[What is being asked]: What lines in the data hold the string "startGangs"? Show them.

++++++++

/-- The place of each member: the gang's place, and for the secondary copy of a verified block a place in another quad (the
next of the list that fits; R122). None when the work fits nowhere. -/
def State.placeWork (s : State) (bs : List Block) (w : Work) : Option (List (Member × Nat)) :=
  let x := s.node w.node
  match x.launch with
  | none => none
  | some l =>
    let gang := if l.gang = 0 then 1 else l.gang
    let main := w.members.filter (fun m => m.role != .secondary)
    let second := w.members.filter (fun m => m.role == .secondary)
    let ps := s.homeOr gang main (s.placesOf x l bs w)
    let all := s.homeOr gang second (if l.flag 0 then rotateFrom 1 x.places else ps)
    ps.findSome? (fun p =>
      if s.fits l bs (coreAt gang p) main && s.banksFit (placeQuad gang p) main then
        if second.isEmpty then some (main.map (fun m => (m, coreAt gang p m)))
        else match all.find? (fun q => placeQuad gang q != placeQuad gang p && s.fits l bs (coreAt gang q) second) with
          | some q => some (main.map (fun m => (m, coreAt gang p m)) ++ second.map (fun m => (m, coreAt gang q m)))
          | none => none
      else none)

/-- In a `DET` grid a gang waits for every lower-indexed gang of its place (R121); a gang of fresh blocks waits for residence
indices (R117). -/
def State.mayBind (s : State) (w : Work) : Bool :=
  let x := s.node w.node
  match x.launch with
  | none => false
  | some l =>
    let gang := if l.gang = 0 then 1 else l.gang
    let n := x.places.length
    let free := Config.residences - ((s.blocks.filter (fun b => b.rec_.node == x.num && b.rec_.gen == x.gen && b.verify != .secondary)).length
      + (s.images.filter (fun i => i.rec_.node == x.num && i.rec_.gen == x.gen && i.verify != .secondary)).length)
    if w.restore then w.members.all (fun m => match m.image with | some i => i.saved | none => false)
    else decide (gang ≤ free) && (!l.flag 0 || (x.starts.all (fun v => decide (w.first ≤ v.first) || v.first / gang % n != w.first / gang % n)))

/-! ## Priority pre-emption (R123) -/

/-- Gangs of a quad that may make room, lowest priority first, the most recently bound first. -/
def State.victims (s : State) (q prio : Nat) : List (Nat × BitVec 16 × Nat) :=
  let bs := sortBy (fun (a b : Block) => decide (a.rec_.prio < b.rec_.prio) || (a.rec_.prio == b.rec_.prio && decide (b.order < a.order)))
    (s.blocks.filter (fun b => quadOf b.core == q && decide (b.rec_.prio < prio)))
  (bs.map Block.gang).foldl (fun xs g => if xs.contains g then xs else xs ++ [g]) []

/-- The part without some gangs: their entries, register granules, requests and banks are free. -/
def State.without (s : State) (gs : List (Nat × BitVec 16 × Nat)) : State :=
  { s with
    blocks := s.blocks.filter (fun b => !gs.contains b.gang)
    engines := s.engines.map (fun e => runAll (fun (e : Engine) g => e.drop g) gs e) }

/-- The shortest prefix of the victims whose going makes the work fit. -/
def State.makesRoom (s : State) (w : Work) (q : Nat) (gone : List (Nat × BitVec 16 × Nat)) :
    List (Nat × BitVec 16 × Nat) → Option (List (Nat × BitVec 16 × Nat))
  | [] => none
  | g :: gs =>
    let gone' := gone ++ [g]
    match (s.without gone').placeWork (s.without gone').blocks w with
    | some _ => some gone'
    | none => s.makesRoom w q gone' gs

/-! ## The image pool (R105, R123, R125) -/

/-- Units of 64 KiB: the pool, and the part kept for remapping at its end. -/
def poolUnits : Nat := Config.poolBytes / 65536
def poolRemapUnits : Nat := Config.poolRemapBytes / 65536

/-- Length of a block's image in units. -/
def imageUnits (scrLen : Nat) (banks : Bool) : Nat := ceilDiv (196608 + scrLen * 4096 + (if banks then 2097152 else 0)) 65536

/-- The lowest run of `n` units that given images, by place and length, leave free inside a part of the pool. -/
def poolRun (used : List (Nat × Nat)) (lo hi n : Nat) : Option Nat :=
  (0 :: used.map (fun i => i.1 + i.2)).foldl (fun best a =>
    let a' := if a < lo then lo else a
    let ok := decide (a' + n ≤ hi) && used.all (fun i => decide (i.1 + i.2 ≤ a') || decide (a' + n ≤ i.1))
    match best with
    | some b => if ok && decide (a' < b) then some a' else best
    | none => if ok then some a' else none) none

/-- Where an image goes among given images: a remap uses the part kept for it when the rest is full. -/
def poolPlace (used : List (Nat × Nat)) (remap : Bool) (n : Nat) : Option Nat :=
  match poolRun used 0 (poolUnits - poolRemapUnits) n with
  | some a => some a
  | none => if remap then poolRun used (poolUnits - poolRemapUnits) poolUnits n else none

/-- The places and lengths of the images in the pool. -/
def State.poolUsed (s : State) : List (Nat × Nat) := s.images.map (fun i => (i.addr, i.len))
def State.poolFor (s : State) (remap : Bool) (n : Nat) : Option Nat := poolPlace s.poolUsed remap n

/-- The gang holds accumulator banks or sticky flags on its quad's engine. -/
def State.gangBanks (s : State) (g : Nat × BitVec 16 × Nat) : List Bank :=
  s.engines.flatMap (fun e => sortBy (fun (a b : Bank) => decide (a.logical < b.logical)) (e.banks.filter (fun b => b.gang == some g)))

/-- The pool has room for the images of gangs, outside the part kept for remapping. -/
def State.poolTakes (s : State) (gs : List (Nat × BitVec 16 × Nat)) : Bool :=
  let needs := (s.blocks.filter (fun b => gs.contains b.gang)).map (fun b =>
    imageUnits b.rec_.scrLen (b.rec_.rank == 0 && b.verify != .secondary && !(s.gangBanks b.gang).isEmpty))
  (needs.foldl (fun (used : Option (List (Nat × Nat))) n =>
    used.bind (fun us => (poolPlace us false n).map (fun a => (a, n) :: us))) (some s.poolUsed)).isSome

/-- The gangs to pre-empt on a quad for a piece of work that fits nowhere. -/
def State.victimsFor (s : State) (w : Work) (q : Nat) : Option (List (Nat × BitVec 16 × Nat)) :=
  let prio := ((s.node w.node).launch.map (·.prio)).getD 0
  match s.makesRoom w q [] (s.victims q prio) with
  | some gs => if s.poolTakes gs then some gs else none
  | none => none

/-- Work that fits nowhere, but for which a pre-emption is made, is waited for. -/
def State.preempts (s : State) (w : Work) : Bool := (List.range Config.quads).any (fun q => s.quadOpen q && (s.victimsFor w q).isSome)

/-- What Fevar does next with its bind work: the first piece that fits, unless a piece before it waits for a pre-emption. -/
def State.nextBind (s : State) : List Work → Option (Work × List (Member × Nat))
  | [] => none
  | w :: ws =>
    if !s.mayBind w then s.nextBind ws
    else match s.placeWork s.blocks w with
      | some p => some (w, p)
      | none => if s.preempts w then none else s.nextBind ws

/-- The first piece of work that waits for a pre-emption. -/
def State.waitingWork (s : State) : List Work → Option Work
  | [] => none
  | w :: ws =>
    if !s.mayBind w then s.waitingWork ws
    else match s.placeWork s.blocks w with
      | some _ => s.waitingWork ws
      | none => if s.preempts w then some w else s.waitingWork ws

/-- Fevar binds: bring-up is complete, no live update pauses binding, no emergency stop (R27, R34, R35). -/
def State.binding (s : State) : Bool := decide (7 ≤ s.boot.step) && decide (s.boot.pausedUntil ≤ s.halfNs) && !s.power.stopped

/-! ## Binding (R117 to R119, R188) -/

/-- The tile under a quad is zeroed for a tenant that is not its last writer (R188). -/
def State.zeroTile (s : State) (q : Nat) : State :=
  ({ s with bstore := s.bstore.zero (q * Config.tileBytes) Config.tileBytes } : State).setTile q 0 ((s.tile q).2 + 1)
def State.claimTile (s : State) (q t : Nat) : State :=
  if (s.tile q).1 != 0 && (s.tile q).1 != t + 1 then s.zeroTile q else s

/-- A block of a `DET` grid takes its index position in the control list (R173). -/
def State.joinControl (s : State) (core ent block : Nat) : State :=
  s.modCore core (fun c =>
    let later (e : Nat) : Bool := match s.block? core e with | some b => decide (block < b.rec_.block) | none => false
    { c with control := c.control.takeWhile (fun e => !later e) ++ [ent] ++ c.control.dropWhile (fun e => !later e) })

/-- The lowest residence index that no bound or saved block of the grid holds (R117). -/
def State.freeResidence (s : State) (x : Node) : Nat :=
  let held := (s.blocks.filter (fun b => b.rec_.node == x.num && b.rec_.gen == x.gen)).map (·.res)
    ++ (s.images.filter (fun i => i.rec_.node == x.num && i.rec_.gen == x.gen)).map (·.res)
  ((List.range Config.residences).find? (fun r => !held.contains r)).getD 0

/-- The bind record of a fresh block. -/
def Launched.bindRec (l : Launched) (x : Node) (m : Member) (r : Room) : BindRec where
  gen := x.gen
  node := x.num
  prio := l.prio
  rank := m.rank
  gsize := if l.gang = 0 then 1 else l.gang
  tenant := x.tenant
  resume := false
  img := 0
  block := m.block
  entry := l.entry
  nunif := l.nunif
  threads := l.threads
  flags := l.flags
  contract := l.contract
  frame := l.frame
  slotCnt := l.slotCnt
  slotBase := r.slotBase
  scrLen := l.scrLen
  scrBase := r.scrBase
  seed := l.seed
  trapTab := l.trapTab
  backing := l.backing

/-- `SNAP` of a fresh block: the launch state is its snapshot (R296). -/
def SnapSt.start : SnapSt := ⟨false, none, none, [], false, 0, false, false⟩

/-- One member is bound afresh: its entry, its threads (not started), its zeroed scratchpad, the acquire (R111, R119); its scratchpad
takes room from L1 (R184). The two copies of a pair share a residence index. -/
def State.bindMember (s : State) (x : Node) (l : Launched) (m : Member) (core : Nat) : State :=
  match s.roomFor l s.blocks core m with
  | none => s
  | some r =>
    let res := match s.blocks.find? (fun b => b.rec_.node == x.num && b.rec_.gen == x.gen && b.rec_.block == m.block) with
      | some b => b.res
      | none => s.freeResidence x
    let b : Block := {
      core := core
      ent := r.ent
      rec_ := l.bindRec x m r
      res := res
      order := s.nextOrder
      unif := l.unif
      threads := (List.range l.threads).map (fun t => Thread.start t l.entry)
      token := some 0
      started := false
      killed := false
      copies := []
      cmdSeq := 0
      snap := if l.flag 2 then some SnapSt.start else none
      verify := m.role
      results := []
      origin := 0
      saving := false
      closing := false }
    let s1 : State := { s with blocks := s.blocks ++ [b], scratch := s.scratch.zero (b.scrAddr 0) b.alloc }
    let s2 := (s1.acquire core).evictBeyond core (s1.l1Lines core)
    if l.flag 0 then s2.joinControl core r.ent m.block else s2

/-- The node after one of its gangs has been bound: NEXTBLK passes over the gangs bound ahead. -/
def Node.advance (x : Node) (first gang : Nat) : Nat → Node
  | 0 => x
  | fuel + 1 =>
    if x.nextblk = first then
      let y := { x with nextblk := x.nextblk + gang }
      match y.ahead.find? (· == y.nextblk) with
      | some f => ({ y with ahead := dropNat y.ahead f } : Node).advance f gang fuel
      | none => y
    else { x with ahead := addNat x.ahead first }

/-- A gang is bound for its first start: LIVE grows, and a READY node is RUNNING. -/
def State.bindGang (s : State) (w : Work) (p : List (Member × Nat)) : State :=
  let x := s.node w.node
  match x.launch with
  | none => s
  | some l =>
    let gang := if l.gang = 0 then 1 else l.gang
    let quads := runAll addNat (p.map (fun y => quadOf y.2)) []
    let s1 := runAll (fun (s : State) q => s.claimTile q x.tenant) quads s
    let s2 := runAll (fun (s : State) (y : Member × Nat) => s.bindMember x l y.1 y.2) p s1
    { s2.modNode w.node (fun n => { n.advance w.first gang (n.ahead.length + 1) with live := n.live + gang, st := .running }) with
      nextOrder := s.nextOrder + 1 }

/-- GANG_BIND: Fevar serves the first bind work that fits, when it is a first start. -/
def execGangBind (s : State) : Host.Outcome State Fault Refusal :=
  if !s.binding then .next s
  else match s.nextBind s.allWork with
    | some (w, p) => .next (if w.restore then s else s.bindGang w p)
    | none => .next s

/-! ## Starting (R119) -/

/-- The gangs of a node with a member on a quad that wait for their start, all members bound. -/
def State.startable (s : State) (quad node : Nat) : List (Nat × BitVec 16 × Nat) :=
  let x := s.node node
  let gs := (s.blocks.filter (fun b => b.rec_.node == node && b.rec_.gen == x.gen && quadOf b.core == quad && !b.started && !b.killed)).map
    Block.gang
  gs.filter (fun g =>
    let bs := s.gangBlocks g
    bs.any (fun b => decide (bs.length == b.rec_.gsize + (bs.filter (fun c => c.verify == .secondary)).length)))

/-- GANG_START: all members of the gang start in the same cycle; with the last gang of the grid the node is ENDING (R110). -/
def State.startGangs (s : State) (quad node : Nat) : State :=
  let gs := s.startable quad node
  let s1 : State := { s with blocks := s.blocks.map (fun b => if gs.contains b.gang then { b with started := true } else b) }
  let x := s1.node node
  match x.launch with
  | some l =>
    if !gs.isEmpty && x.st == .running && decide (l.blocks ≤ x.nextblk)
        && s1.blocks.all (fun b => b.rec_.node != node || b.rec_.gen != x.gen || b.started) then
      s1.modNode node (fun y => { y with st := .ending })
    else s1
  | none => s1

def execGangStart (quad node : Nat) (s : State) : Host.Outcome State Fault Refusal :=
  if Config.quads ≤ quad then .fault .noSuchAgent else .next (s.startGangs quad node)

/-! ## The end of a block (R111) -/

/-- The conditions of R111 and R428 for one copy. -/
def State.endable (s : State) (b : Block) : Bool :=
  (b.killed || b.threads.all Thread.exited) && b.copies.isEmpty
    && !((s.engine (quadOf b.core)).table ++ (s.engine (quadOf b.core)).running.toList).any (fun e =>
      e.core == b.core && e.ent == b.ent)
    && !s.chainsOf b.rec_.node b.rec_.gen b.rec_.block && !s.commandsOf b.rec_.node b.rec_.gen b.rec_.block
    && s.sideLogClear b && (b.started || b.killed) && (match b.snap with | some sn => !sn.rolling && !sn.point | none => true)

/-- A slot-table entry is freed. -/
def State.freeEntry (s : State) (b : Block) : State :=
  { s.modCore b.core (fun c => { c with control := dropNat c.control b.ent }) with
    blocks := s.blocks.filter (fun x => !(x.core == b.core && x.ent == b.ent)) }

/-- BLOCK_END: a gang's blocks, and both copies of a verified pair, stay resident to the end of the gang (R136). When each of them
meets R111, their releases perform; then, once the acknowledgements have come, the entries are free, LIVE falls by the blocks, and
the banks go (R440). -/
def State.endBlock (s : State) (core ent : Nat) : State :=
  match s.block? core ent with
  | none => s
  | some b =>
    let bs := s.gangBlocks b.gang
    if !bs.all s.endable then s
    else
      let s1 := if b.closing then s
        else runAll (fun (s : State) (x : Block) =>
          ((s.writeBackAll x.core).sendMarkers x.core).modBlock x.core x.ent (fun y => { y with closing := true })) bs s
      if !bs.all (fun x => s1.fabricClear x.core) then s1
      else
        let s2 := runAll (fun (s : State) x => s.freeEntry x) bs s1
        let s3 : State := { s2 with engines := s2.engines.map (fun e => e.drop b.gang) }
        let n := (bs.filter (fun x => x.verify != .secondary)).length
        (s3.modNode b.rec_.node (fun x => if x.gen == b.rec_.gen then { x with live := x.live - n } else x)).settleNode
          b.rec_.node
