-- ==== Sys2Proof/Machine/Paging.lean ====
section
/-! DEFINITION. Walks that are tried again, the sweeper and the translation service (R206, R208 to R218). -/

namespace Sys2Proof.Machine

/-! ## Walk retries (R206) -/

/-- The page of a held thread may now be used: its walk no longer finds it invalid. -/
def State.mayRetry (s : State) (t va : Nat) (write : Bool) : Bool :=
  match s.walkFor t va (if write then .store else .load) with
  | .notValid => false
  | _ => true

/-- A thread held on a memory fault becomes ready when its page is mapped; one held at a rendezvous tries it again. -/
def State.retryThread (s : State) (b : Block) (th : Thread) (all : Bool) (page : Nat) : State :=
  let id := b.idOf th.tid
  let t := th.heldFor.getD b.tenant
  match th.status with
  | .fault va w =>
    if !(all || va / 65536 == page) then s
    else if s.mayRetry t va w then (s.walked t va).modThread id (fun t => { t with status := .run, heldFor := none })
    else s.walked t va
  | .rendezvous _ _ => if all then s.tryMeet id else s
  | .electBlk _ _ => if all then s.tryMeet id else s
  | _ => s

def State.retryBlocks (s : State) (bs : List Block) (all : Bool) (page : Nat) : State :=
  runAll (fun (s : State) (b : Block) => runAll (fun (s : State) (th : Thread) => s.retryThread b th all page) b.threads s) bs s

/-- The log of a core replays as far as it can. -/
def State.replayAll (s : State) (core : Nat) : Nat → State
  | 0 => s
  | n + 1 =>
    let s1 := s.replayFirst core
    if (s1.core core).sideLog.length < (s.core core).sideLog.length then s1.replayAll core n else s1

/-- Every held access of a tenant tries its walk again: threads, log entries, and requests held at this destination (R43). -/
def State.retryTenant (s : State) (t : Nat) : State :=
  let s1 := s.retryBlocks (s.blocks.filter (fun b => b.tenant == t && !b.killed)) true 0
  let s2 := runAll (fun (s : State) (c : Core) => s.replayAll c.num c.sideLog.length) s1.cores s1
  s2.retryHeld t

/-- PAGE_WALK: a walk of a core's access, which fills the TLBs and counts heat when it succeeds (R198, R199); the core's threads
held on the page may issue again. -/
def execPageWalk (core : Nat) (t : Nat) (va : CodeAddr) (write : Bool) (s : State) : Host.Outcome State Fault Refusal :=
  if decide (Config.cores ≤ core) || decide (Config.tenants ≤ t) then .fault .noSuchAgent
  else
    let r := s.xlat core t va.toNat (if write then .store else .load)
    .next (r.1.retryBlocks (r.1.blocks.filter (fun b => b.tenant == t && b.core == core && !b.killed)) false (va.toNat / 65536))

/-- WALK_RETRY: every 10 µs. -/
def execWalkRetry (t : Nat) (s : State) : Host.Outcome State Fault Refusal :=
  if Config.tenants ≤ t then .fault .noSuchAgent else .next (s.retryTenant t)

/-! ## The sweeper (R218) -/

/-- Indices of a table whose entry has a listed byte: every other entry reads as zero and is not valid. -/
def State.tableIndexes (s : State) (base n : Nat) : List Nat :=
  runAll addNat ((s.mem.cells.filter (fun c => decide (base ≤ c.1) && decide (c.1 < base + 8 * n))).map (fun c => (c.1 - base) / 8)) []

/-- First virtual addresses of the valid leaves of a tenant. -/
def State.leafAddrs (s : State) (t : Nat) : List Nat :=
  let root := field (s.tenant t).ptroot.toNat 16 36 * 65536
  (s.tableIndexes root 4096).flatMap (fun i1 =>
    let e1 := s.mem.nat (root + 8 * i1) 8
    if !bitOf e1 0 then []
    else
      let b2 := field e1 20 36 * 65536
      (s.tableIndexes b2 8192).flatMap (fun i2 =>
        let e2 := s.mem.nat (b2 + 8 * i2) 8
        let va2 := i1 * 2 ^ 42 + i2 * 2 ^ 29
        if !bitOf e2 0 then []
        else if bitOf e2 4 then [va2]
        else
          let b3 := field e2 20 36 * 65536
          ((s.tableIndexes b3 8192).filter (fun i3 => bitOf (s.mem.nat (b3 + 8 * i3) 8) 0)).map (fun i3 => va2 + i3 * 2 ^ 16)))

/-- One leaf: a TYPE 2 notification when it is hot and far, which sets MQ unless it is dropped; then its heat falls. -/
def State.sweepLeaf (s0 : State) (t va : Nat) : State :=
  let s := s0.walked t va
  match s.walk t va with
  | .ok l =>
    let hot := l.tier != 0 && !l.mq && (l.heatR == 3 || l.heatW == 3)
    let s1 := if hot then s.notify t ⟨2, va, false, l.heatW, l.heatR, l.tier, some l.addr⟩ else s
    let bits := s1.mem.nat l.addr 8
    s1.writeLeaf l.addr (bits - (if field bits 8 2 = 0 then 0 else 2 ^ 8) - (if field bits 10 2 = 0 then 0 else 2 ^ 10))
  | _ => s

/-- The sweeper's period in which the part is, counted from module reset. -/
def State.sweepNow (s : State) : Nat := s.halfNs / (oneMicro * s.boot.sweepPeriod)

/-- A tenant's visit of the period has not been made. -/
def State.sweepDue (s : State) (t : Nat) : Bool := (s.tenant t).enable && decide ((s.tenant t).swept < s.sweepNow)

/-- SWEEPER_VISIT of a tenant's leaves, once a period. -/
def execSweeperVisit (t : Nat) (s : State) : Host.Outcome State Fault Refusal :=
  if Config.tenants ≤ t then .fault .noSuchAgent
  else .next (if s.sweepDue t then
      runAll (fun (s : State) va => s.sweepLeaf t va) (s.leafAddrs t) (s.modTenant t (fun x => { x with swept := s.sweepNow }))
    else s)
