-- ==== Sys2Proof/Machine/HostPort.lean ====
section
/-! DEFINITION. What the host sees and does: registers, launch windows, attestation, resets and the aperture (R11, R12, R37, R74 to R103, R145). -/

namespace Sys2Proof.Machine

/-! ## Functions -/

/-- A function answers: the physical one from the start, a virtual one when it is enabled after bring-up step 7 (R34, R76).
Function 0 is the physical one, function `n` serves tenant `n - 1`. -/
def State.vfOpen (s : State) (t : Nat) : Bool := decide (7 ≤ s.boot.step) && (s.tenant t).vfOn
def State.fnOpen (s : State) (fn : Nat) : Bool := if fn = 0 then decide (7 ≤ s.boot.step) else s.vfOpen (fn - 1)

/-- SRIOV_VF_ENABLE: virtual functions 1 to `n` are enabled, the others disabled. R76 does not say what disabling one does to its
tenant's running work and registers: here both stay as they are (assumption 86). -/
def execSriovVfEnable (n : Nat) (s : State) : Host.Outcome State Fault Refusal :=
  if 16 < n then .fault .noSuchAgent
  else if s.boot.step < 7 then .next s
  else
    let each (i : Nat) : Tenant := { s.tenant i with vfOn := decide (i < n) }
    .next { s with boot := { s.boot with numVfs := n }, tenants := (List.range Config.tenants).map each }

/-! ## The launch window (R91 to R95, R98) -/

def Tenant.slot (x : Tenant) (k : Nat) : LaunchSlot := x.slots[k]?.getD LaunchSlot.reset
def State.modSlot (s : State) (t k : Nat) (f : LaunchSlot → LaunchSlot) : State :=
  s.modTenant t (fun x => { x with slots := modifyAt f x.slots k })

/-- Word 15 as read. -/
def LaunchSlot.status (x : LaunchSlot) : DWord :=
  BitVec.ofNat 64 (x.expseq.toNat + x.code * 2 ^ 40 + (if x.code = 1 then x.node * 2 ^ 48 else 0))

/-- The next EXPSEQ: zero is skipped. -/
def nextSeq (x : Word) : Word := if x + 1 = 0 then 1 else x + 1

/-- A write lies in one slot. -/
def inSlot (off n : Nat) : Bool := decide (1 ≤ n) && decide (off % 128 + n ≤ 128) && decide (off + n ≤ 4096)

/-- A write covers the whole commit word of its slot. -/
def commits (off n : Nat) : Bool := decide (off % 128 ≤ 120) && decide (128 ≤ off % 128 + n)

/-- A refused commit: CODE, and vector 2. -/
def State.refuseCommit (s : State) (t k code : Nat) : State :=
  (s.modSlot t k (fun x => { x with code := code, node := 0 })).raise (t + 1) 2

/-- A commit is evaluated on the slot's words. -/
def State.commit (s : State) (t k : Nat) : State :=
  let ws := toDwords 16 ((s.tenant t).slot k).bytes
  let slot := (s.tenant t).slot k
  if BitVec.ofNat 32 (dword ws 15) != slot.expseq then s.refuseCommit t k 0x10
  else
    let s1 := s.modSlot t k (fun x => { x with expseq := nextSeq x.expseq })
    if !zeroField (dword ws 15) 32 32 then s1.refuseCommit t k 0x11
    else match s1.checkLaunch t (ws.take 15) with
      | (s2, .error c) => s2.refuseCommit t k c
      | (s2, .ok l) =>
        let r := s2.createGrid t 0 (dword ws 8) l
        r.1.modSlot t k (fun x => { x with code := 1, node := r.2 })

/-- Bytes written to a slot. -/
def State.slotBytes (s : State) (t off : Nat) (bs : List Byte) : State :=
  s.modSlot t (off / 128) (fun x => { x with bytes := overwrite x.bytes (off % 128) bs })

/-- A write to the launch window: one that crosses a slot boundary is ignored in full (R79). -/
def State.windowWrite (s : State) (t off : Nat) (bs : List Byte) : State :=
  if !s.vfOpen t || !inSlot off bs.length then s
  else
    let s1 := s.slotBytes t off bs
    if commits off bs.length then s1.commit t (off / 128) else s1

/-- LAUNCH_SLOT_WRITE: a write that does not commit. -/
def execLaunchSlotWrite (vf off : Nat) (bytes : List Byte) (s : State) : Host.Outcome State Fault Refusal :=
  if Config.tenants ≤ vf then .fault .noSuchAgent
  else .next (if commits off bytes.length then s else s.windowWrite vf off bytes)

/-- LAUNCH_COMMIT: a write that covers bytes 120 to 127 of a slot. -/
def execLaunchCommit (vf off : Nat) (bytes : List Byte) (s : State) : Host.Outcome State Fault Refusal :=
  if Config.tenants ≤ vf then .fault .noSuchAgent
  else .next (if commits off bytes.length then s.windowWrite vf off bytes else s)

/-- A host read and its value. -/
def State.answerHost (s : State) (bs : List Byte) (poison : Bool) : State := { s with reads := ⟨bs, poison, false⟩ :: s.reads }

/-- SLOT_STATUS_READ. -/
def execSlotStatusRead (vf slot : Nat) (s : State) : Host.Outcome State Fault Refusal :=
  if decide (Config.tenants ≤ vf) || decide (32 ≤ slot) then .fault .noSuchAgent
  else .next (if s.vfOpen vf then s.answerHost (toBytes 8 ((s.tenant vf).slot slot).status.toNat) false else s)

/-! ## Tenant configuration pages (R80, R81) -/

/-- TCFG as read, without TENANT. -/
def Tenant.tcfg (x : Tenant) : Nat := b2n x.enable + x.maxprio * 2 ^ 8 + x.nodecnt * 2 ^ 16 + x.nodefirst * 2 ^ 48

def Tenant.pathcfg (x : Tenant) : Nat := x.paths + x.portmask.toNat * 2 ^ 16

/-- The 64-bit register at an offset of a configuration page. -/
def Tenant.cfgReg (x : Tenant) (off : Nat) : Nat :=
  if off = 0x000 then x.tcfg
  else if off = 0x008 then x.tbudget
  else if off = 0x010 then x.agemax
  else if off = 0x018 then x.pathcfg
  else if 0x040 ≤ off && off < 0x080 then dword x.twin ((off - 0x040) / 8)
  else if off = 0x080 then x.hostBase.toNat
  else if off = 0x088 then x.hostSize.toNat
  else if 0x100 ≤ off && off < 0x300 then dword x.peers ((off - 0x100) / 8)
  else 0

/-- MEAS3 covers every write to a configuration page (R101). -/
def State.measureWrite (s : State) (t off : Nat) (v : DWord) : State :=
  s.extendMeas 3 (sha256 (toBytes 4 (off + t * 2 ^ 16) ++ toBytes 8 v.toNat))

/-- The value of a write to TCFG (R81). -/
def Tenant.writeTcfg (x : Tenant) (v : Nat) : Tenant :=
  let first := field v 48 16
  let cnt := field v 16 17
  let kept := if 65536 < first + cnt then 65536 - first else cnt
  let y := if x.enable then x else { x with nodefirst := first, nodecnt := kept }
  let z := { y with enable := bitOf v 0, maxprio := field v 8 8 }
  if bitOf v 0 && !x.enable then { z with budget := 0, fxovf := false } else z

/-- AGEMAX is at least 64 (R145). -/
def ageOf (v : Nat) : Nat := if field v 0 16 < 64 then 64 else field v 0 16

++++++++

[Solution for this problem]:
def State.startGangs (s : State) (quad node : Nat) : State :=
  if Config.quads ≤ quad then .fault .noSuchAgent else .next (s.startGangs quad node)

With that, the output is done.